Abstract

The DNA mismatch repair (MMR) and base excision repair (BER) systems are important determinants of cellular toxicity following exposure to agents that cause oxidative DNA damage. To examine the interactions between these different repair systems, we examined whether toxicity, induced by t-BOOH and KBrO3, differs in BER proficient (Mpg+/+, Nth1+/+) and deficient (Mpg−/−, Nth1−/−) mouse embryonic fibroblasts (MEFs) following Msh2 knockdown of between 79 and 88% using an shRNA expression vector.

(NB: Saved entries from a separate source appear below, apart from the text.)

-- ==== Sys2Proof/Machine/Index.lean ====
section
/-! DEFINITION. The index: the revolution count and the index timer (03), the Publication Unit (04), and the expiry of the
index timer. -/

namespace Sys2Proof.Machine

/-- Whether a head is due for publication: configured, a mark set, its import fault clear (R74, R78). -/
def State.due (s : State) (h : Head) : Bool :=
  decide (h.val < s.settings.headsInstalled) && ((s.profile h).autoPublish || (s.profile h).publishPending)
    && !(s.profile h).importFault

/-- The publication of one cell at the index that begins r (R75, steps 1 and 2). -/
def Cell.publish (r : Rev) (c : Cell) : Cell :=
  { c with published := c.working, effRev := if c.dirty then r else c.effRev, dirty := false }

/-- The published offset at a publication: the rounded mean of the published corrections just written, which are the
working corrections, over the wedges that are not Excluded; 0 of none (R76). -/
def State.newOffset (s : State) (h : Head) : Int := meanOf ((s.goodWedges h).map fun w => (s.cell h w).working)

/-- The publication of a head's profile (R75, steps 3 to 5): the pending gain that was present when the index arrived, if it
still stands, becomes the gain, one made pending since stays pending (R77), and the publish pending mark is cleared if it was
set then. A Publish Now taken between the arrival and this publication, of a head whose mark was set at the arrival, finds the
mark set, and step 5 clears it here, though R74 and R80 would have the head published at the next index too: that it is
cleared is the model's choice (log 29). -/
def Profile.publish (d : DueHead) (offset : Int) (p : Profile) : Profile :=
  { p with
    offset := offset
    gain := if d.gainFound then p.pendingGain.getD p.gain else p.gain
    pendingGain := if d.gainFound then none else p.pendingGain
    publishPending := p.publishPending && !d.marked }

/-- What an index that begins r finds of a due head when it arrives (R74). -/
def State.dueHead (s : State) (r : Rev) (h : Head) : DueHead where
  head := h
  rev := r
  marked := (s.profile h).publishPending
  gainFound := (s.profile h).pendingGain.isSome

/-- The heads that an index beginning r finds due, in ascending order (R74). -/
def State.dueHeads (s : State) (r : Rev) : List DueHead := (allHeads.filter s.due).map (s.dueHead r)

/-- The publication of one due head, one operation over the W in force at it; a head then at or above HeadsInstalled is not
published (R74, R75). -/
def State.publishHead (s : State) (d : DueHead) : State :=
  if d.head.val < s.settings.headsInstalled then
    { s with
      map := updateRows s.map (fun h => decide (h = d.head)) fun _ => belowW s.settings.wedges (Cell.publish d.rev)
      profiles := s.profiles.modify d.head (Profile.publish d (s.newOffset d.head)) }
  else s

/-- The publication next in turn, if any is still to come (R74; log 29). It is made in every unit state: where a test has ended
in between and left the unit Failed, in which R203 has nothing published, that it is made all the same is the model's choice
(log 29). -/
def State.publishNext (s : State) : State :=
  match s.publishing with
  | [] => s
  | d :: rest => State.publishHead { s with publishing := rest } d

/-- Every publication still to come, in turn. -/
def State.publishAll (s : State) : State := s.publishing.foldl State.publishHead { s with publishing := [] }

/-- The Index Unit takes an index: the revolution count advances and a running timer restarts (R56, R59). -/
def State.advanceRev (s : State) : State :=
  { s with index :=
      { rev := s.index.rev + 1
        timer := if s.runs.active.isSome then some s.settings.indexTimeout else s.index.timer } }

/-- The Publication Unit takes an index: the first of the due heads are published, as many as the schedule says, and
the others are still to come (R74; log 29). -/
def State.publishDue (s : State) (due : List DueHead) : State :=
  let n := s.publishAtOnce.headD due.length
  (due.take n).foldl State.publishHead { s with publishing := due.drop n, publishAtOnce := s.publishAtOnce.tail }

/-- An index pulse, taken by the Index Unit, the Publication Unit, the Run Controller and the event flags (R56; log 6). The
publications of the index before it are done. -/
def State.takeIndex (s : State) : State :=
  let s0 := s.publishAll
  let r := s0.index.rev + 1
  State.raise (State.runIndex (s0.advanceRev.publishDue (s0.dueHeads r)) r) .revolution

/-- The index timer expires: the run is faulted SpindleLost and the SpindleLost flag is set (R60). -/
def State.timerExpiry (s : State) : State :=
  if s.index.timer.isSome ∧ s.runs.active.isSome then
    State.raise (s.endRun .faulted .spindleLost) .spindleLost
  else s

/-- INDEX_EVENT (R56, R74, R92). -/
def execIndexEvent (s : State) : Host.Outcome State Fault Refusal := .next s.takeIndex

/-- INDEX_TIMER_EXPIRY (R60). -/
def execIndexTimerExpiry (s : State) : Host.Outcome State Fault Refusal := .next s.timerExpiry

end Sys2Proof.Machine
end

Msh2 knockdown in Nth1+/+ cells had no effect on t-BOOH and KBrO3 induced toxicity as assessed by an MTT assay; knockdown in Nth1−/− cells resulted in increased resistance to t-BOOH and KBrO3, a result consistent with Nth1 removing oxidised pyrimidines. Msh2 knockdown in Mpg+/+ cells had no effect on t-BOOH toxicity but increased resistance to KBrO3; in Mpg−/− cells, Msh2 knockdown increased cellular sensitivity to KBrO3 but increased resistance to t-BOOH, suggesting a role for Mpg in removing DNA damage induced by these agents. MSH2 dependent and independent pathways then determine cellular toxicity induced by oxidising agents. A complex interaction between MMR and BER repair systems, that is, exposure dependent, also exists to determine cellular toxicity.

1. Introduction

Reactive oxygen species (ROS) can induce a wide range of DNA base lesions [1], and different ROS can modify DNA in different ways [2]. Furthermore, given that the biological potency of only a minority of these lesions has been characterised, the precise role, if any, of an individual lesion in inducing toxicity can be unclear. 8-oxoguanine (8-oxoG) is one of the most studied lesions, being formed in high amounts in DNA by ROS, and is potentially mutagenic [3]. 8-oxoG is formed upon exposure to a wide range of agents including hydrogen peroxide (H2O2; [4]), tert-butyl-hydroperoxide (t-BOOH; [5]), and potassium bromate (KBrO3; [6]), though other DNA base modifications will also be formed [6, 7].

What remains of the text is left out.